Only a slice of the listing below is wanted. Retype the lines from the one containing "def spinFrame : List" through the one containing "servo engine -/", exactly, both ends included.

[GIVEN DATA Boundary: Start]

theorem witness_bring_up : (live []).dev.linkState (.head 0) = 0 ∧ (live []).dev.mayBringUp (.head 0) = true ∧ (live []).dev.mayBringUp (.spin 31) = true
    ∧ (∀ n ∈ [1, 2, 3, 4, 5, 7], (live [(.HL_STATUS_STATE, 0, n)]).dev.linkState (.head 0) = n)
    ∧ (80 : Nat) ≤ 80 ∧ eyesOk ⟨0, 0, 0, 0, 0, 16, 20, 16, 20⟩ = true
    ∧ 400 ≤ ((live [] fun d => d.modPort (.head 0) fun p => { p with age := 400 }).dev.port (.head 0)).age
    ∧ ((live []).dev.port (.head 0)).fails + 1 < getF (live []).dev .HL_CTL_RETRY_MAX 0
    ∧ getF (live []).dev .HL_CTL_RETRY_MAX 0 ≤ ((live [] fun d => d.modPort (.head 0) fun p => { p with fails := 2 }).dev.port (.head 0)).fails + 1
    ∧ (let s := live [(.HL_STATUS_STATE, 0, 7), (.HL_STATUS_PRESENT, 0, 1)] fun d => d.modPort (.head 0) fun p => { p with retryWait := true, age := 40 };
      s.dev.linkState (.head 0) = 7 ∧ (s.dev.port (.head 0)).retryWait = true ∧ 40 ≤ (s.dev.port (.head 0)).age ∧ s.dev.mayBringUp (.head 0) = true
        ∧ s.dev.signal? (.head 0) = true ∧ s.dev.linkState (.head 0) ≠ 6) := by decide +kernel

theorem witness_link_loss : (live [(.HL_STATUS_STATE, 127, 6)]).dev.linkState (.head 127) = 6 ∧ (live [(.SL_STATUS_STATE, 31, 6)]).dev.linkState (.spin 31) = 6
    ∧ (live [(.HL_STATUS_STATE, 0, 7)]).dev.linkState (.head 0) ≠ 6 ∧ (live [(.HL_STATUS_STATE, 0, 7)]).dev.linkState (.head 0) ≠ 8 := by decide +kernel

theorem witness_rates :
    (let s := live [(.HL_STATUS_STATE, 0, 6)] fun d => d.modDown 0 fun x => { x with switchIn := 1, rateNext := 2 };
      s.dev.linkState (.head 0) = 6 ∧ (s.dev.head 0).down.switchIn = 1 ∧ (s.dev.head 0).down.rateNext = 2
        ∧ getF s.dev .HL_STATUS_RATE 0 ≠ 2)
    ∧ ((mk [] fun d => d.modLink 0 fun x => { x with relock := some 16 }).dev.head 0).link.relock = some 16
    ∧ (let s := live [(.SL_STATUS_STATE, 0, 6)]; s.dev.linkState (.spin 0) = 6 ∧ (s.dev.port (.spin 0)).margin = none)
    ∧ (let s := live [(.SL_STATUS_STATE, 0, 6)] fun d => d.modPort (.spin 0) fun p => { p with margin := some 81920 };
      s.dev.linkState (.spin 0) = 6 ∧ (s.dev.port (.spin 0)).margin = some 81920)
    ∧ (let s := live [(.HL_STATUS_STATE, 0, 6)] fun d => d.modPort (.head 0) fun p => { p with margin := some 81920 };
      s.dev.linkState (.head 0) = 6 ∧ (s.dev.port (.head 0)).margin = some 81920 ∧ s.dev.calAt 0 .link = false) := by decide +kernel

/-- An intact upstream frame of a head link, its payloads zero. -/
def headFrame : List Block :=
  let f := ctlBlock 0xF1 0 :: List.replicate 7 (dataBlock 0)
  f ++ [crcOf [blocksCrc (f.take 2), blocksCrc [dataBlock 0], blocksCrc [dataBlock 0], blocksCrc [dataBlock 0], blocksCrc [dataBlock 0],
    blocksCrc [dataBlock 0], blocksCrc [dataBlock 0]]]

/-- The same with its idle sample slots and its housekeeping blocks, all intact. -/
def wholeFrame : List Block := headFrame ++ List.replicate 438 idleBlock ++ List.replicate 8 (dataBlock 0)
  ++ [crcOf [0, 0, 0, 0, 0, 0, blocksCrc (List.replicate 8 (dataBlock 0))]]

/-- An intact upstream frame of a spindle link, its payloads zero. -/
def spinFrame : List Block :=
  let f := ctlBlock 0xF3 0 :: List.replicate 6 (dataBlock 0)
  f ++ [crcOf [blocksCrc (f.take 1), 0, 0, 0, 0, 0]]

theorem witness_frames : frameOk wholeFrame = true ∧ wholeFrame.length = 456 ∧ hdrOk headFrame = true ∧ (List.range 4).all (servoOk headFrame) = true ∧ timingOk headFrame = true
    ∧ (mk [(.HL_STATUS_STATE, 0, 5)]).dev.linkState (.head 0) = 5 ∧ servoOk [] 0 = false
    ∧ (mk [(.SL_STATUS_STATE, 0, 5)]).dev.linkState (.spin 0) = 5 ∧ (List.range 6).all (spinOk spinFrame) = true
    ∧ (let s := mk [(.SL_STATUS_STATE, 0, 6)]; s.dev.spinUp 0 = true ∧ (s.dev.spin 0).link.frameSeen = false ∧ (s.dev.spin 0).link.badV = false
      ∧ (s.dev.spin 0).link.badM = false ∧ (s.dev.spin 0).link.badIO = false)
    ∧ (let s := mk [(.SL_STATUS_STATE, 0, 6)] fun d => d.modSpinLink 0 fun x => { x with badV := true };
      s.dev.spinUp 0 = true ∧ (s.dev.spin 0).link.frameSeen = false ∧ (s.dev.spin 0).link.badV = true) := by decide +kernel

/-! ## The servo engine -/

/-- Slot 9 of head 0, which no default law uses, holds one gain stage on the error; a field more may be set. -/
def gainSlot (fs : List (Fld × Nat × Nat)) (f : Dev → Dev := id) : State :=
  live ((.BZ_LAW_STRUCT_WORD, 144, 2 ^ 24 + 16 * 2 ^ 19 + 16 * 2 ^ 14 + 16 * 2 ^ 9 + 16 * 2 ^ 4) :: fs) f

theorem witness_law_slots : (gainSlot []).dev.slotActive 0 9 = false ∧ bits 0x01 7 4 = getF (gainSlot []).dev .BZ_LAW_H0_LOOP_KIND (slotIx 0 9)
    ∧ commitCheck ((gainSlot []).dev.slotWritten 0 9) (getF (gainSlot []).dev .BZ_LAW_H0_LOOP_KIND (slotIx 0 9)) = none
    ∧ ((gainSlot []).dev.bezel ((gainSlot []).dev.owner 0)).adopted = none
    ∧ commitCheck ((live []).dev.slotWritten 0 9) 0 = some 0
    ∧ commitCheck ((gainSlot [(.BZ_LAW_H0_LOOP_KIND, 9, 5)]).dev.slotWritten 0 9) 5 = some 6
    ∧ (gainSlot [] fun d => d.modLoop 0 2 fun x => { x with drive := .law { slot := 11 } }).dev.slotActive 0 11 = true := by decide +kernel

theorem test_law_commit : getF (after (.lawCommit 0 9 1) (gainSlot [])).dev .BZ_LAW_H0_COST 9 = 19
    ∧ getF (after (.lawCommit 0 9 1) (gainSlot [])).dev .BZ_LAW_H0_VALID 9 = 1
    ∧ getF (after (.lawCommit 0 9 1) (live [])).dev .BZ_LAW_H0_VALID 9 = 0 := by decide +kernel

theorem witness_following : (live [(.BZ_LOOP_STAT_FE_COUNT, 1, 41)]).dev.followDue 0 1 = true ∧ (live [(.BZ_LOOP_STAT_FE_COUNT, 1, 40)]).dev.followDue 0 1 = false
    ∧ (live [(.BZ_LOOP_STAT_FE_COUNT, 639, 21)]).dev.followDue 127 4 = true
    ∧ ((live [] fun d => d.modLoop 0 1 fun x => { x with want := some { slot := 3, wait := some 0 } }).dev.loop 0 1).want
      = some { slot := 3, wait := some 0 } := by decide +kernel

theorem witness_learning :
    (let s := live [(.BZ_LEARN_TRK_MODE, 0, 1)] fun d => d.modHead 0 fun x => { x with learnTrk := { clean := true } };
      getF s.dev (learnMode true) 0 ≠ 0 ∧ ((s.dev.head 0).learn true).clean = true ∧ ((s.dev.head 0).learn true).running = false
        ∧ ((s.dev.head 0).learn true).done = false)
    ∧ (let s := live [(.BZ_LEARN_FOC_MODE, 0, 1)] fun d => d.modHead 0 fun x => { x with learnFoc := { done := true, counts := [0] } };
      ((s.dev.head 0).learn false).done = true ∧ 0 ∈ ((s.dev.head 0).learn false).counts ∧ getF s.dev (learnMode false) 0 = 1)
    ∧ (let s := live [(.BZ_LEARN_FOC_MODE, 0, 1)] fun d => d.modHead 0 fun x =>
        { x with learnFoc := { done := true, counts := 65535 :: List.replicate 255 1, sums := List.replicate 256 (-3) } };
      ((s.dev.head 0).learn false).done = true ∧ getF s.dev (learnMode false) 0 = 1 ∧ ((s.dev.head 0).learn false).sums.length = 256
        ∧ ((s.dev.head 0).learn false).counts.length = 256 ∧ ∀ c ∈ ((s.dev.head 0).learn false).counts, 1 ≤ c ∧ c ≤ 65535)
    ∧ bits (8191 * 2 ^ 13) 26 13 ≤ 8191
    ∧ (let s := live [(.BZ_TRACE_CTL_ARM, 31, 1), (.BZ_TRACE_STAT_TRIGGERED, 31, 1)];
      getF s.dev .BZ_TRACE_CTL_ARM 31 = 1 ∧ getF s.dev .BZ_TRACE_STAT_TRIGGERED 31 = 1 ∧ (s.dev.bezel 31).post = 0) := by decide +kernel

theorem witness_overruns : ([(0, 1), (4, 2)] : List (HeadId × LoopId)).filter (fun x => (live []).dev.owner x.1 == 0) = [(0, 1)]
    ∧ getF (live []).dev .BZ_FAULT_FAILED 0 = 0 ∧ ((live []).dev.bezel 0).lastOvr.any (fun n => decide (tickOf 0 ≤ n + getF (live []).dev .BZ_CTL_OVR_WINDOW 0)) = false
    ∧ (let s := live [] fun d => d.modBezel 0 fun x => { x with lastOvr := some 0 };
      (s.dev.bezel 0).lastOvr.any (fun n => decide (tickOf s.dtime ≤ n + getF s.dev .BZ_CTL_OVR_WINDOW 0)) = true)
    ∧ getF (live [(.BZ_FAULT_FAILED, 3, 1)]).dev .BZ_FAULT_FAILED 3 = 1 ∧ ∀ x ∈ ([(0, 1)] : List (HeadId × LoopId)), (live []).dev.owner x.1 ≠ 31 := by
  decide +kernel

[GIVEN DATA Boundary: End]

## SOLUTION TO THE PROBLEM:
def spinFrame : List Block :=
  let f := ctlBlock 0xF3 0 :: List.replicate 6 (dataBlock 0)
  f ++ [crcOf [blocksCrc (f.take 1), 0, 0, 0, 0, 0]]

theorem witness_frames : frameOk wholeFrame = true ∧ wholeFrame.length = 456 ∧ hdrOk headFrame = true ∧ (List.range 4).all (servoOk headFrame) = true ∧ timingOk headFrame = true
    ∧ (mk [(.HL_STATUS_STATE, 0, 5)]).dev.linkState (.head 0) = 5 ∧ servoOk [] 0 = false
    ∧ (mk [(.SL_STATUS_STATE, 0, 5)]).dev.linkState (.spin 0) = 5 ∧ (List.range 6).all (spinOk spinFrame) = true
    ∧ (let s := mk [(.SL_STATUS_STATE, 0, 6)]; s.dev.spinUp 0 = true ∧ (s.dev.spin 0).link.frameSeen = false ∧ (s.dev.spin 0).link.badV = false
      ∧ (s.dev.spin 0).link.badM = false ∧ (s.dev.spin 0).link.badIO = false)
    ∧ (let s := mk [(.SL_STATUS_STATE, 0, 6)] fun d => d.modSpinLink 0 fun x => { x with badV := true };
      s.dev.spinUp 0 = true ∧ (s.dev.spin 0).link.frameSeen = false ∧ (s.dev.spin 0).link.badV = true) := by decide +kernel

/-! ## The servo engine -/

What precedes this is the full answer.